本発明の導電性組成物における架橋剤としては、特に限定するものではないが、シラン化合物、ブロックイソシアネート化合物等が挙げられる。これらは2種類以上を併用して使用してもよい。
【0105】
上記シラン化合物としては、特に限定するものではないが、グリシジル基又はアミノ基を有するアルコキシシラン化合物であることが好ましく、例えば、3−グリシジルオキシプロピルトリメトキシシラン、3−グリシジルオキシプロピルトリエトキシシラン、3−グリシドキシプロピルメチルジメトキシシラン、8−グリシドキシオクチルトリメトキシシラン、2−(3,4−エポキシシクロヘキシル)エチルトリメトキシシラン、3−アミノプロピルトリメトキシシラン、3−アミノプロピルトリエトキシシラン、3−(2−アミノエチル)アミノプロピルトリメトキシシラン、3−(2−アミノエチル)アミノプロピルトリエトキシシラン、又は3−フェニルアミノプロピルトリメトキシシランなどが挙げられる。これらはアルコール溶液として使用してもよく、また2種類以上を併用してもよい。
【0106】
上記ブロックイソシアネート化合物としては、特に限定されないが、加熱によりブロック剤が解離し、生成したイソシアネート基がバインダの水酸基やカルボキシル基等と反応するものであるものが好ましい。当該ブロックイソシアネート化合物としては、特に限定するものではないが、例えば、ヘキサメチレンジイソシナネート3量体の各種アミンブロック型(例えば、ジイソプロピルアミンなど)、明成化学工業社製のSU−268A、村山化学研究所社製フィキサーシリーズ、又は第一工業製薬社製のエラストロンBNシリーズなどが挙げられる。
【0107】
上記ブロックイソシアネートのブロック剤解離温度は、特に限定されないが、100℃以上、200℃以下であることが好ましい。高分子基材への適用を考えた場合、耐熱性の点から、より好ましくは100℃以上、150℃以下である。
【0108】
本発明の導電性組成物におけるアルコールとしては、特に限定するものではないが、例えば、1価のアルコール、2価のアルコール、3価のアルコール、及び糖アルコールからなる群より選択される少なくとも一種のアルコールが挙げられる。
【0109】
1価のアルコールとしては、特に限定するものではないが、例えば、メタノール、エタノール、1−プロパノール、イソプロパノール、ブタノール、ブチルセルソロブ等が挙げられるが、操作性の点から、エタノールが好ましい。2価アルコールとしては、特に限定するものではないが、入手の観点から、エチレングリコールが好ましい。3価アルコールとしては、特に限定するものではないが、例えば、グリセロールが好ましい。
【0110】
本発明の導電性組成物における糖類としては、特に限定するものではないが、例えば、エリトリトール、ソルビトール、アラビトール等が好ましい。より好ましくはソルビトールである。
【0111】
本発明の導電性組成物を調製する際の温度は、特に限定するものではないが、例えば、室温〜加温下で行うことができる。好ましくは0℃以上100℃以下が好ましい。

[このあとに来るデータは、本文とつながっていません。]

/-- An instruction that raises ILLEGAL by its fields alone (R86, R88, R103, R378, R408): no statement of it is accepted (R309). -/
def alwaysIllegal : Instr → Bool
  | .opa _ _ _ qa qb _ => qa == qb
  | .gclaim _ band count => decide (4 < band.val + count.val + 1)
  | .gclaimT _ band count => decide (4 < band.val + count.val + 1)
  | .gzero mask => mask == 0
  | .rowfill et row count _ => !fillType et || decide (128 < row.val + count.val + 1)
  | .gsave row count _ _ => decide (128 < row.val + count.val + 1)
  | .gload row count _ _ => decide (128 < row.val + count.val + 1)
  | _ => false

/-- The pseudo-instructions of R313; an operand `e` is a value or a branch target. -/
inductive Pseudo
  | nop
  | mv (d a : Reg)
  | li (d : Reg) (e : AsmExpr)
  | j (e : AsmExpr)
  | call (e : AsmExpr)
  | ret
  | beqz (a : Reg) (e : AsmExpr)
  | bnez (a : Reg) (e : AsmExpr)
  | bgt (a b : Reg) (e : AsmExpr)
  | ble (a b : Reg) (e : AsmExpr)
  | bgtn (a b : Reg) (e : AsmExpr)
  | blen (a b : Reg) (e : AsmExpr)
deriving DecidableEq, Repr

/-- The expansion of LI (R393): by the value alone, and no instruction of a sequence is left out. -/
def expandLi (d : Reg) (v : Word) : List Instr :=
  let part := fun (lo : Nat) => v.extractLsb' lo 16
  if -32768 ≤ v.toInt ∧ v.toInt ≤ 32767 then [.addi d 0 (part 0)]
  else if -(2 ^ 31 : Int) ≤ v.toInt ∧ v.toInt < 2 ^ 31 then [.lui d (part 16), .ori d d (part 0)]
  else [.lui d (part 48), .ori d d (part 32), .shli d d 16, .ori d d (part 16), .shli d d 16, .ori d d (part 0)]

/-- The expansion of a pseudo-instruction at `pc` (R313). -/
def Pseudo.expand (env : Symbols) (pc : Int) (p : Pseudo) : Option (List Instr) :=
  let jump := fun (e : AsmExpr) (i : Instr) => (e.eval env pc).bind fun t => (withTarget pc t i).map fun i => [i]
  match p with
  | .nop => some [.addi 0 0 0]
  | .mv d a => some [.addi d a 0]
  | .li d e => (e.eval env pc).map fun v => expandLi d (BitVec.ofInt 64 v)
  | .j e => jump e (.jal 0 0)
  | .call e => jump e (.jal 1 0)
  | .ret => some [.jalr 0 1 0]
  | .beqz a e => jump e (.beq a 0 0)
  | .bnez a e => jump e (.bne a 0 0)
  | .bgt a b e => jump e (.blt b a 0)
  | .ble a b e => jump e (.bge b a 0)
  | .bgtn a b e => jump e (.bltn b a 0)
  | .blen a b e => jump e (.bgen b a 0)

/-! Element directives (R311). -/

/-- Two four-bit values to a byte, the first in bits 3:0; an odd count leaves the last high nibble zero (R110, R311). -/
def packNibbles : List Nat → List Byte
  | [] => []
  | [a] => [BitVec.ofNat 8 (a % 16)]
  | a :: b :: t => BitVec.ofNat 8 (a % 16 + 16 * (b % 16)) :: packNibbles t

/-- The bytes of an element directive: each value by Round(v, type, RNE, 0), packed as R110 gives (R311). -/
def elementBytes (t : ElemType) (vs : List AsmLiteral) : List Byte :=
  let codes := vs.map fun v => (roundElem RCtx.rne t false v.value).1
  if elemBits t = 4 then packNibbles codes else codes.flatMap (toBytes (elemBytes t))

/-- What a conversion is warned of (R311). -/
inductive AsmWarning | inexact | overflow | nan
deriving DecidableEq, Repr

調製する際の雰囲気は、特に限定するものではないが、大気中でも、不活性ガス中でもよい。
【0112】
本発明の導電性組成物を調製する際には、スターラーチップ、攪拌羽根等による一般的な混合溶解操作に加えて、超音波照射、ホモジナイズ処理(例えば、メカニカルホモジナイザー、超音波ホモジナイザー、高圧ホモジナイザー等の使用)を行ってもよい。ホモジナイズ処理する場合には、ポリマーの熱劣化を防ぐため、冷温しながら行うことが好ましい。
【0113】
本発明の導電性組成物中の固形分の粒径は、特に限定するものではないが、小さいほど水溶性が良好であり、導電性や成膜時の均一な膜形成の観点からも望ましい。
【0114】
本発明の導電性組成物についてはどのような粘度であってもかまわないが、産業利用の点で、20℃における粘度が、1000mPa・s以下であることが好ましく、100mPa・s以下であることがより好ましく、50mPa・s以下であることがより好ましい。
【0115】
本発明の導電性組成物から導電膜を形成する方法としては、特に限定するものではないが、例えば、本発明の導電性組成物を、基材に塗布し乾燥することが挙げられる。
【0116】
前記の基材としては、特に限定するものではないが、例えば、高分子基材又は無機基材が挙げられる。高分子基材としては、特に限定するものではないが、例えば、熱可塑性樹脂、不織布、紙、又はレジスト膜基板等が挙げられる。前記の熱可塑性樹脂としては、特に限定するものではないが、例えば、ポリエチレン、ポリプロピレン、ポリエチレンテレフタレート、ポリアクリレート、又はポリカーボネート等が挙げられる。前記の不織布としては、例えば、天然繊維、合成繊維、又はガラス繊維等が挙げられる。前記の紙としては一般的なセルロースを主成分とするものが挙げられる。前記の無機基材としては、ガラス、セラミックス、酸化アルミニウム、又は酸化タンタル等が挙げられる。
【0117】
本発明の導電性組成物の塗布方法としては、例えば、キャスティング法、ディッピング法、バーコート法、ディスペンサ法、ロールコート法、グラビアコート法、フレキソ印刷法、スプレーコート法、スピンコート法、又はインクジェット法等が挙げられる。好ましくはバーコート法、スピンコート法である。
【0118】
本発明の導電性組成物を塗布して得られたウエット塗膜について、乾燥させることによって、本発明の導電膜が得られる。前記ウエット塗膜の乾燥温度は、均一な導電膜が得られる温度及び基材の耐熱温度以下であれば特に限定するものではないが、室温〜300℃の範囲が好ましく、より好ましくは室温〜200℃の範囲であり、さらに好ましくは90℃〜150℃の範囲である。
【0119】
乾燥雰囲気は大気中、不活性ガス中、真空中、又は減圧下のいずれであってもよい。高分子膜の劣化抑制の観点からは、窒素、アルゴン等の不活性ガス中が好ましい。 得られる導電膜の膜厚としては特に限定するものではないが、10−3〜10μmの範囲が好ましい。より好ましくは10−3〜10−1μmである。
【実施例】
【0120】
以下に、本発明の実施例を挙げてより詳細に説明するが、本発明はこれらの実施例に限定されて解釈されるものではない。なお、本実施例で用いた分析機器及び測定方法を以下に列記する。
【0121】
[自己ドープ型導電性高分子の分子量測定]
本発明のポリチオフェンを0.7〜1.0重量%程度含む水溶液2.0gに50重量%濃度のN、N−ジイソプロピルアミンのメタノール溶液1.2gを加え一晩ゆっくりと撹拌した。濃縮後、65℃で真空乾燥して得られた固形分を1重量%濃度になるようにDMSOに溶解させた。その後、PVDFフィルター(0.45μm)に通液処理した液を下記ゲル浸透クロマトグラフィー分析条件で分析した。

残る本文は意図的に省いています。